Exercise data section start

/-- An answer to an own request that is live no longer is dropped: its tag is free, and nothing else changes. -/
theorem answerOwn_dropped {s : State} {m : MemTag} {u : TagUse} {p : OwnPurpose} {n : Nat} {os : OwnStatus}
    {st : Status} {d : List Byte} {mine : OwnPurpose → Bool} (h1 : s.resetN = true)
    (h2 : s.traffic.tags.get m = some u) (h3 : u.holder = .own p n os) (h4 : os ≠ .live) (hm : mine p = true)
    (hw : answerWf u st d = true) : answerOwn s m st d mine = .next (settle (freeTag s m)) := by
  simp [answerOwn, ownUse, h1, h2, h3, h4, hm, hw, ownResponse]

/-- Memory's answer to a controller request in use is returned, with the tag free. -/
theorem memoryResponse_inUse {s : State} {m : MemTag} {u : TagUse} {e : InFlight} {st : Status} {d : List Byte}
    (h : answeredInUse s m u e st d) :
    exec (.memoryResponse m st d) s = .next (settle (returnResponse (freeTag s m) (ctlTagOf m) e st d)) := by
  obtain ⟨h1, h2, h3, h4, h5⟩ := h
  have h6 : (freeTag s m).traffic.inflight.get (ctlTagOf m) = some e := h4
  simp [exec, execMemoryResponse, ctlUse, h1, h2, h3, h5, takeResponse, h6]

/-- A request that the port takes is accepted, or answered at once when its tag is in use. -/
theorem controllerRequest_taken {s : State} {c : CtlTag} {b : Burst} (h1 : s.resetN = true) (h2 : s.lrstN = true)
    (h3 : s.part ≠ .loading) (h4 : s.traffic.queue.length < 16) (h5 : b.wf = true) :
    exec (.controllerRequest c b) s = .next (settle
      (if (s.traffic.inflight.get c).isSome then reuseTag s c b else acceptRequest s c b)) := by
  simp [exec, execControllerRequest, portTakes, h1, h2, h3, h4, h5]

/-- The arbiter's grant of an own request issues it. -/
theorem issueOwn_granted {s : State} {mine : OwnPurpose → Bool} {r : Requester} {p : OwnPurpose} {b : Burst}
    {m : MemTag} (h1 : s.resetN = true) (h2 : arbiterPick s = some (.own r)) (h3 : ownRequest s r = some (p, b))
    (h4 : mine p = true) (h5 : freeOwnTag s = some m) :
    issueOwn s mine =
      settle (noteIssued (issue (ownGranted s r) m b (.own p s.traffic.cycles .live)) p) := by
  simp [issueOwn, grantable, h1, h2, h3, h4, grantOwn, h5]

/-- A report raised while reports are accepted joins the queue. -/
theorem raise_accepted {s : State} (h : acceptsReports s 1) (k : ReportKind) (a b : List Byte) :
    (raise s k a b).reports = { s.reports with queue := s.reports.queue ++ [report k s.clock.now a b] } := by
  obtain ⟨h1, h2, h3⟩ := h
  have h4 : 0 < s.reports.room := h3
  simp [raise, ReportUnit.accept, h1, h2, h4, report]

/-- A report raised changes the report queue and the overflow flag alone. -/
theorem raise_queue (s : State) (k : ReportKind) (a b : List Byte) :
    (raise s k a b).reports.p = s.reports.p ∧ (raise s k a b).reports.c = s.reports.c ∧
      s.reports.queue <+: (raise s k a b).reports.queue := by
  simp only [raise, ReportUnit.accept]
  (repeat' split) <;> simp [ReportUnit.setOverflow]

end Sys2Proof.Machine
end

Exercise data section end

Your objective – Transcribe all of the data above, character for character.

Response box –
/-- An answer to an own request that is live no longer is dropped: its tag is free, and nothing else changes. -/
theorem answerOwn_dropped {s : State} {m : MemTag} {u : TagUse} {p : OwnPurpose} {n : Nat} {os : OwnStatus}
    {st : Status} {d : List Byte} {mine : OwnPurpose → Bool} (h1 : s.resetN = true)
    (h2 : s.traffic.tags.get m = some u) (h3 : u.holder = .own p n os) (h4 : os ≠ .live) (hm : mine p = true)
    (hw : answerWf u st d = true) : answerOwn s m st d mine = .next (settle (freeTag s m)) := by
  simp [answerOwn, ownUse, h1, h2, h3, h4, hm, hw, ownResponse]

/-- Memory's answer to a controller request in use is returned, with the tag free. -/
theorem memoryResponse_inUse {s : State} {m : MemTag} {u : TagUse} {e : InFlight} {st : Status} {d : List Byte}
    (h : answeredInUse s m u e st d) :
    exec (.memoryResponse m st d) s = .next (settle (returnResponse (freeTag s m) (ctlTagOf m) e st d)) := by
  obtain ⟨h1, h2, h3, h4, h5⟩ := h
  have h6 : (freeTag s m).traffic.inflight.get (ctlTagOf m) = some e := h4
  simp [exec, execMemoryResponse, ctlUse, h1, h2, h3, h5, takeResponse, h6]

/-- A request that the port takes is accepted, or answered at once when its tag is in use. -/
theorem controllerRequest_taken {s : State} {c : CtlTag} {b : Burst} (h1 : s.resetN = true) (h2 : s.lrstN = true)
    (h3 : s.part ≠ .loading) (h4 : s.traffic.queue.length < 16) (h5 : b.wf = true) :
    exec (.controllerRequest c b) s = .next (settle
      (if (s.traffic.inflight.get c).isSome then reuseTag s c b else acceptRequest s c b)) := by
  simp [exec, execControllerRequest, portTakes, h1, h2, h3, h4, h5]

/-- The arbiter's grant of an own request issues it. -/
theorem issueOwn_granted {s : State} {mine : OwnPurpose → Bool} {r : Requester} {p : OwnPurpose} {b : Burst}
    {m : MemTag} (h1 : s.resetN = true) (h2 : arbiterPick s = some (.own r)) (h3 : ownRequest s r = some (p, b))
    (h4 : mine p = true) (h5 : freeOwnTag s = some m) :
    issueOwn s mine =
      settle (noteIssued (issue (ownGranted s r) m b (.own p s.traffic.cycles .live)) p) := by
  simp [issueOwn, grantable, h1, h2, h3, h4, grantOwn, h5]

/-- A report raised while reports are accepted joins the queue. -/
theorem raise_accepted {s : State} (h : acceptsReports s 1) (k : ReportKind) (a b : List Byte) :
    (raise s k a b).reports = { s.reports with queue := s.reports.queue ++ [report k s.clock.now a b] } := by
  obtain ⟨h1, h2, h3⟩ := h
  have h4 : 0 < s.reports.room := h3
  simp [raise, ReportUnit.accept, h1, h2, h4, report]

/-- A report raised changes the report queue and the overflow flag alone. -/
theorem raise_queue (s : State) (k : ReportKind) (a b : List Byte) :
    (raise s k a b).reports.p = s.reports.p ∧ (raise s k a b).reports.c = s.reports.c ∧
      s.reports.queue <+: (raise s k a b).reports.queue := by
  simp only [raise, ReportUnit.accept]
  (repeat' split) <;> simp [ReportUnit.setOverflow]

end Sys2Proof.Machine
end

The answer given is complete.